Он опять пожал плечами, и меня начала раздражать его привычка.
- Отведи меня в дом, - повторил я.
Мальчишка повернулся ко мне, и от неожиданности я попятился. Только сейчас мне удалось заметить, что его ноги были босыми и на удивление чистыми - после нашего блуждания в лесах я был грязен как угольщик, и меня осенило смутное подозрение, что я сплю или, может быть, брежу. Он широко раскинул руки, будто распятый, и медленно повалился спиной вперед с обрыва. Я бросился за ним, поскальзываясь и оступаясь, но подхватить его не успел. Внизу шипело, набегая на берег и разбиваясь о камни, обманчиво тихое море, и до меня не донеслось ни звука, ни плеска от падения тела.
- Да будь ты проклят, - пробормотал я, сбитый с толку, взволнованный до кончиков ногтей. Я лег на живот, пытаясь вглядеться в волны, но увидел лишь светлую полосу пены, тающую на берегу.
Сбивая пальцы, я кое-как сполз по обрыву вниз, всякий раз сжимаясь, когда под ногой скользили и осыпались камни. "Зачем мне это нужно?" - зло думал я, когда присел отдышаться на холодный камень. "Во что ты ввязался?" - подсказывал внутренний голос и гнусно хихикал.
Волны добегали почти до моих ног и таяли, уходя в песок. Насколько я мог видеть при тусклой луне, здесь не было ничьих следов, только лис недавно пробегал по берегу. Из чистого упрямства я поднялся и прошел на север, до изгиба скалы, прямиком по звериным следам, и, как только я готов был сдаться, то увидел небольшую полузатопленную пещерку среди камней. Здесь следов стало больше, но между ними, по-прежнему, не было ни единого, принадлежащего человеку.

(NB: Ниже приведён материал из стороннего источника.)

-- ==== Sys2Proof/Laws/State.lean ====
section
/-!
SUPPORT. Laws/State.lean: what each update of the state leaves in each field, one lemma for each, so that no proof unfolds a
record update.
-/
namespace Sys2Proof.Machine

/-! ## State.updCore -/

@[simp] theorem State.updCore_mem (s : State) (c : Nat) (f : Core → Core) : (s.updCore c f).mem = s.mem := rfl
@[simp] theorem State.updCore_poison (s : State) (c : Nat) (f : Core → Core) : (s.updCore c f).poison = s.poison := rfl
@[simp] theorem State.updCore_sums (s : State) (c : Nat) (f : Core → Core) : (s.updCore c f).sums = s.sums := rfl
@[simp] theorem State.updCore_blocks (s : State) (c : Nat) (f : Core → Core) : (s.updCore c f).blocks = s.blocks := rfl
@[simp] theorem State.updCore_cores (s : State) (c : Nat) (f : Core → Core) : (s.updCore c f).cores = kset s.cores c (f (s.core c)) := rfl
@[simp] theorem State.updCore_l1 (s : State) (c : Nat) (f : Core → Core) : (s.updCore c f).l1 = s.l1 := rfl
@[simp] theorem State.updCore_l2 (s : State) (c : Nat) (f : Core → Core) : (s.updCore c f).l2 = s.l2 := rfl
@[simp] theorem State.updCore_tlb (s : State) (c : Nat) (f : Core → Core) : (s.updCore c f).tlb = s.tlb := rfl
@[simp] theorem State.updCore_cds (s : State) (c : Nat) (f : Core → Core) : (s.updCore c f).cds = s.cds := rfl
@[simp] theorem State.updCore_mds (s : State) (c : Nat) (f : Core → Core) : (s.updCore c f).mds = s.mds := rfl
@[simp] theorem State.updCore_proxy (s : State) (c : Nat) (f : Core → Core) : (s.updCore c f).proxy = s.proxy := rfl
@[simp] theorem State.updCore_clBars (s : State) (c : Nat) (f : Core → Core) : (s.updCore c f).clBars = s.clBars := rfl
@[simp] theorem State.updCore_dieBars (s : State) (c : Nat) (f : Core → Core) : (s.updCore c f).dieBars = s.dieBars := rfl
@[simp] theorem State.updCore_grBars (s : State) (c : Nat) (f : Core → Core) : (s.updCore c f).grBars = s.grBars := rfl
@[simp] theorem State.updCore_places (s : State) (c : Nat) (f : Core → Core) : (s.updCore c f).places = s.places := rfl
@[simp] theorem State.updCore_streams (s : State) (c : Nat) (f : Core → Core) : (s.updCore c f).streams = s.streams := rfl
@[simp] theorem State.updCore_modCtr (s : State) (c : Nat) (f : Core → Core) : (s.updCore c f).modCtr = s.modCtr := rfl
@[simp] theorem State.updCore_modErr (s : State) (c : Nat) (f : Core → Core) : (s.updCore c f).modErr = s.modErr := rfl
@[simp] theorem State.updCore_idlePol (s : State) (c : Nat) (f : Core → Core) : (s.updCore c f).idlePol = s.idlePol := rfl
@[simp] theorem State.updCore_filters (s : State) (c : Nat) (f : Core → Core) : (s.updCore c f).filters = s.filters := rfl
@[simp] theorem State.updCore_nextReq (s : State) (c : Nat) (f : Core → Core) : (s.updCore c f).nextReq = s.nextReq := rfl
@[simp] theorem State.updCore_waitReq (s : State) (c : Nat) (f : Core → Core) : (s.updCore c f).waitReq = s.waitReq := rfl
@[simp] theorem State.updCore_packets (s : State) (c : Nat) (f : Core → Core) : (s.updCore c f).packets = s.packets := rfl
@[simp] theorem State.updCore_gangs (s : State) (c : Nat) (f : Core → Core) : (s.updCore c f).gangs = s.gangs := rfl
@[simp] theorem State.updCore_pools (s : State) (c : Nat) (f : Core → Core) : (s.updCore c f).pools = s.pools := rfl
@[simp] theorem State.updCore_pkg (s : State) (c : Nat) (f : Core → Core) : (s.updCore c f).pkg = s.pkg := rfl
@[simp] theorem State.updCore_inbox (s : State) (c : Nat) (f : Core → Core) : (s.updCore c f).inbox = s.inbox := rfl
@[simp] theorem State.updCore_due (s : State) (c : Nat) (f : Core → Core) : (s.updCore c f).due = s.due := rfl
@[simp] theorem State.updCore_cur (s : State) (c : Nat) (f : Core → Core) : (s.updCore c f).cur = s.cur := rfl
@[simp] theorem State.updCore_reported (s : State) (c : Nat) (f : Core → Core) : (s.updCore c f).reported = s.reported := rfl
@[simp] theorem State.updCore_clock (s : State) (c : Nat) (f : Core → Core) : (s.updCore c f).clock = s.clock := rfl
@[simp] theorem State.updCore_free (s : State) (c : Nat) (f : Core → Core) : (s.updCore c f).free = s.free := rfl
@[simp] theorem State.updCore_fresh (s : State) (c : Nat) (f : Core → Core) : (s.updCore c f).fresh = s.fresh := rfl
@[simp] theorem State.updCore_out (s : State) (c : Nat) (f : Core → Core) : (s.updCore c f).out = s.out := rfl

/-! ## State.updCd -/

@[simp] theorem State.updCd_mem (s : State) (d : Nat) (f : Cd → Cd) : (s.updCd d f).mem = s.mem := rfl
@[simp] theorem State.updCd_poison (s : State) (d : Nat) (f : Cd → Cd) : (s.updCd d f).poison = s.poison := rfl
@[simp] theorem State.updCd_sums (s : State) (d : Nat) (f : Cd → Cd) : (s.updCd d f).sums = s.sums := rfl
@[simp] theorem State.updCd_blocks (s : State) (d : Nat) (f : Cd → Cd) : (s.updCd d f).blocks = s.blocks := rfl
@[simp] theorem State.updCd_cores (s : State) (d : Nat) (f : Cd → Cd) : (s.updCd d f).cores = s.cores := rfl
@[simp] theorem State.updCd_l1 (s : State) (d : Nat) (f : Cd → Cd) : (s.updCd d f).l1 = s.l1 := rfl
@[simp] theorem State.updCd_l2 (s : State) (d : Nat) (f : Cd → Cd) : (s.updCd d f).l2 = s.l2 := rfl
@[simp] theorem State.updCd_tlb (s : State) (d : Nat) (f : Cd → Cd) : (s.updCd d f).tlb = s.tlb := rfl
@[simp] theorem State.updCd_cds (s : State) (d : Nat) (f : Cd → Cd) : (s.updCd d f).cds = lset s.cds d f := rfl
@[simp] theorem State.updCd_mds (s : State) (d : Nat) (f : Cd → Cd) : (s.updCd d f).mds = s.mds := rfl
@[simp] theorem State.updCd_proxy (s : State) (d : Nat) (f : Cd → Cd) : (s.updCd d f).proxy = s.proxy := rfl
@[simp] theorem State.updCd_clBars (s : State) (d : Nat) (f : Cd → Cd) : (s.updCd d f).clBars = s.clBars := rfl
@[simp] theorem State.updCd_dieBars (s : State) (d : Nat) (f : Cd → Cd) : (s.updCd d f).dieBars = s.dieBars := rfl
@[simp] theorem State.updCd_grBars (s : State) (d : Nat) (f : Cd → Cd) : (s.updCd d f).grBars = s.grBars := rfl
@[simp] theorem State.updCd_places (s : State) (d : Nat) (f : Cd → Cd) : (s.updCd d f).places = s.places := rfl
@[simp] theorem State.updCd_streams (s : State) (d : Nat) (f : Cd → Cd) : (s.updCd d f).streams = s.streams := rfl
@[simp] theorem State.updCd_modCtr (s : State) (d : Nat) (f : Cd → Cd) : (s.updCd d f).modCtr = s.modCtr := rfl
@[simp] theorem State.updCd_modErr (s : State) (d : Nat) (f : Cd → Cd) : (s.updCd d f).modErr = s.modErr := rfl
@[simp] theorem State.updCd_idlePol (s : State) (d : Nat) (f : Cd → Cd) : (s.updCd d f).idlePol = s.idlePol := rfl
@[simp] theorem State.updCd_filters (s : State) (d : Nat) (f : Cd → Cd) : (s.updCd d f).filters = s.filters := rfl
@[simp] theorem State.updCd_nextReq (s : State) (d : Nat) (f : Cd → Cd) : (s.updCd d f).nextReq = s.nextReq := rfl
@[simp] theorem State.updCd_waitReq (s : State) (d : Nat) (f : Cd → Cd) : (s.updCd d f).waitReq = s.waitReq := rfl
@[simp] theorem State.updCd_packets (s : State) (d : Nat) (f : Cd → Cd) : (s.updCd d f).packets = s.packets := rfl
@[simp] theorem State.updCd_gangs (s : State) (d : Nat) (f : Cd → Cd) : (s.updCd d f).gangs = s.gangs := rfl
@[simp] theorem State.updCd_pools (s : State) (d : Nat) (f : Cd → Cd) : (s.updCd d f).pools = s.pools := rfl
@[simp] theorem State.updCd_pkg (s : State) (d : Nat) (f : Cd → Cd) : (s.updCd d f).pkg = s.pkg := rfl
@[simp] theorem State.updCd_inbox (s : State) (d : Nat) (f : Cd → Cd) : (s.updCd d f).inbox = s.inbox := rfl
@[simp] theorem State.updCd_due (s : State) (d : Nat) (f : Cd → Cd) : (s.updCd d f).due = s.due := rfl
@[simp] theorem State.updCd_cur (s : State) (d : Nat) (f : Cd → Cd) : (s.updCd d f).cur = s.cur := rfl
@[simp] theorem State.updCd_reported (s : State) (d : Nat) (f : Cd → Cd) : (s.updCd d f).reported = s.reported := rfl
@[simp] theorem State.updCd_clock (s : State) (d : Nat) (f : Cd → Cd) : (s.updCd d f).clock = s.clock := rfl
@[simp] theorem State.updCd_free (s : State) (d : Nat) (f : Cd → Cd) : (s.updCd d f).free = s.free := rfl
@[simp] theorem State.updCd_fresh (s : State) (d : Nat) (f : Cd → Cd) : (s.updCd d f).fresh = s.fresh := rfl
@[simp] theorem State.updCd_out (s : State) (d : Nat) (f : Cd → Cd) : (s.updCd d f).out = s.out := rfl

/-! ## State.updBlk -/

@[simp] theorem State.updBlk_mem (s : State) (b : Nat) (f : Block → Block) : (s.updBlk b f).mem = s.mem := rfl
@[simp] theorem State.updBlk_poison (s : State) (b : Nat) (f : Block → Block) : (s.updBlk b f).poison = s.poison := rfl
@[simp] theorem State.updBlk_sums (s : State) (b : Nat) (f : Block → Block) : (s.updBlk b f).sums = s.sums := rfl
@[simp] theorem State.updBlk_blocks (s : State) (b : Nat) (f : Block → Block) : (s.updBlk b f).blocks = kupd s.blocks b f := rfl
@[simp] theorem State.updBlk_cores (s : State) (b : Nat) (f : Block → Block) : (s.updBlk b f).cores = s.cores := rfl
@[simp] theorem State.updBlk_l1 (s : State) (b : Nat) (f : Block → Block) : (s.updBlk b f).l1 = s.l1 := rfl
@[simp] theorem State.updBlk_l2 (s : State) (b : Nat) (f : Block → Block) : (s.updBlk b f).l2 = s.l2 := rfl
@[simp] theorem State.updBlk_tlb (s : State) (b : Nat) (f : Block → Block) : (s.updBlk b f).tlb = s.tlb := rfl
@[simp] theorem State.updBlk_cds (s : State) (b : Nat) (f : Block → Block) : (s.updBlk b f).cds = s.cds := rfl
@[simp] theorem State.updBlk_mds (s : State) (b : Nat) (f : Block → Block) : (s.updBlk b f).mds = s.mds := rfl
@[simp] theorem State.updBlk_proxy (s : State) (b : Nat) (f : Block → Block) : (s.updBlk b f).proxy = s.proxy := rfl
@[simp] theorem State.updBlk_clBars (s : State) (b : Nat) (f : Block → Block) : (s.updBlk b f).clBars = s.clBars := rfl
@[simp] theorem State.updBlk_dieBars (s : State) (b : Nat) (f : Block → Block) : (s.updBlk b f).dieBars = s.dieBars := rfl
@[simp] theorem State.updBlk_grBars (s : State) (b : Nat) (f : Block → Block) : (s.updBlk b f).grBars = s.grBars := rfl
@[simp] theorem State.updBlk_places (s : State) (b : Nat) (f : Block → Block) : (s.updBlk b f).places = s.places := rfl
@[simp] theorem State.updBlk_streams (s : State) (b : Nat) (f : Block → Block) : (s.updBlk b f).streams = s.streams := rfl
@[simp] theorem State.updBlk_modCtr (s : State) (b : Nat) (f : Block → Block) : (s.updBlk b f).modCtr = s.modCtr := rfl
@[simp] theorem State.updBlk_modErr (s : State) (b : Nat) (f : Block → Block) : (s.updBlk b f).modErr = s.modErr := rfl
@[simp] theorem State.updBlk_idlePol (s : State) (b : Nat) (f : Block → Block) : (s.updBlk b f).idlePol = s.idlePol := rfl
@[simp] theorem State.updBlk_filters (s : State) (b : Nat) (f : Block → Block) : (s.updBlk b f).filters = s.filters := rfl
@[simp] theorem State.updBlk_nextReq (s : State) (b : Nat) (f : Block → Block) : (s.updBlk b f).nextReq = s.nextReq := rfl
@[simp] theorem State.updBlk_waitReq (s : State) (b : Nat) (f : Block → Block) : (s.updBlk b f).waitReq = s.waitReq := rfl
@[simp] theorem State.updBlk_packets (s : State) (b : Nat) (f : Block → Block) : (s.updBlk b f).packets = s.packets := rfl
@[simp] theorem State.updBlk_gangs (s : State) (b : Nat) (f : Block → Block) : (s.updBlk b f).gangs = s.gangs := rfl
@[simp] theorem State.updBlk_pools (s : State) (b : Nat) (f : Block → Block) : (s.updBlk b f).pools = s.pools := rfl
@[simp] theorem State.updBlk_pkg (s : State) (b : Nat) (f : Block → Block) : (s.updBlk b f).pkg = s.pkg := rfl
@[simp] theorem State.updBlk_inbox (s : State) (b : Nat) (f : Block → Block) : (s.updBlk b f).inbox = s.inbox := rfl
@[simp] theorem State.updBlk_due (s : State) (b : Nat) (f : Block → Block) : (s.updBlk b f).due = s.due := rfl
@[simp] theorem State.updBlk_cur (s : State) (b : Nat) (f : Block → Block) : (s.updBlk b f).cur = s.cur := rfl
@[simp] theorem State.updBlk_reported (s : State) (b : Nat) (f : Block → Block) : (s.updBlk b f).reported = s.reported := rfl
@[simp] theorem State.updBlk_clock (s : State) (b : Nat) (f : Block → Block) : (s.updBlk b f).clock = s.clock := rfl
@[simp] theorem State.updBlk_free (s : State) (b : Nat) (f : Block → Block) : (s.updBlk b f).free = s.free := rfl
@[simp] theorem State.updBlk_fresh (s : State) (b : Nat) (f : Block → Block) : (s.updBlk b f).fresh = s.fresh := rfl
@[simp] theorem State.updBlk_out (s : State) (b : Nat) (f : Block → Block) : (s.updBlk b f).out = s.out := rfl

Я заглянул внутрь и попятился от дурного запаха. Здесь что-то гнило - дохлая рыба или особо едкие водоросли. Меня так замутило, что в глазах потемнело, и я ухватился за камни, чтобы не упасть в то, что колыхалось в воде.
Перед тем, как впасть в забытье, я увидел прозрачные глаза мальчишки, который глядел на меня из-под темной массы. Еще я помнил корабль, заходивший в заброшенную бухту, но, разрази меня гром, не знал, как и где мог его увидеть.
- Что он скажет, когда придет? Кэптен Джек не обрадуется, ты знаешь об этом... и нас по головке не погладит.
Послышался назойливый, бесплодный стук дерева о дерево, и тот, кто говорил, сплюнул.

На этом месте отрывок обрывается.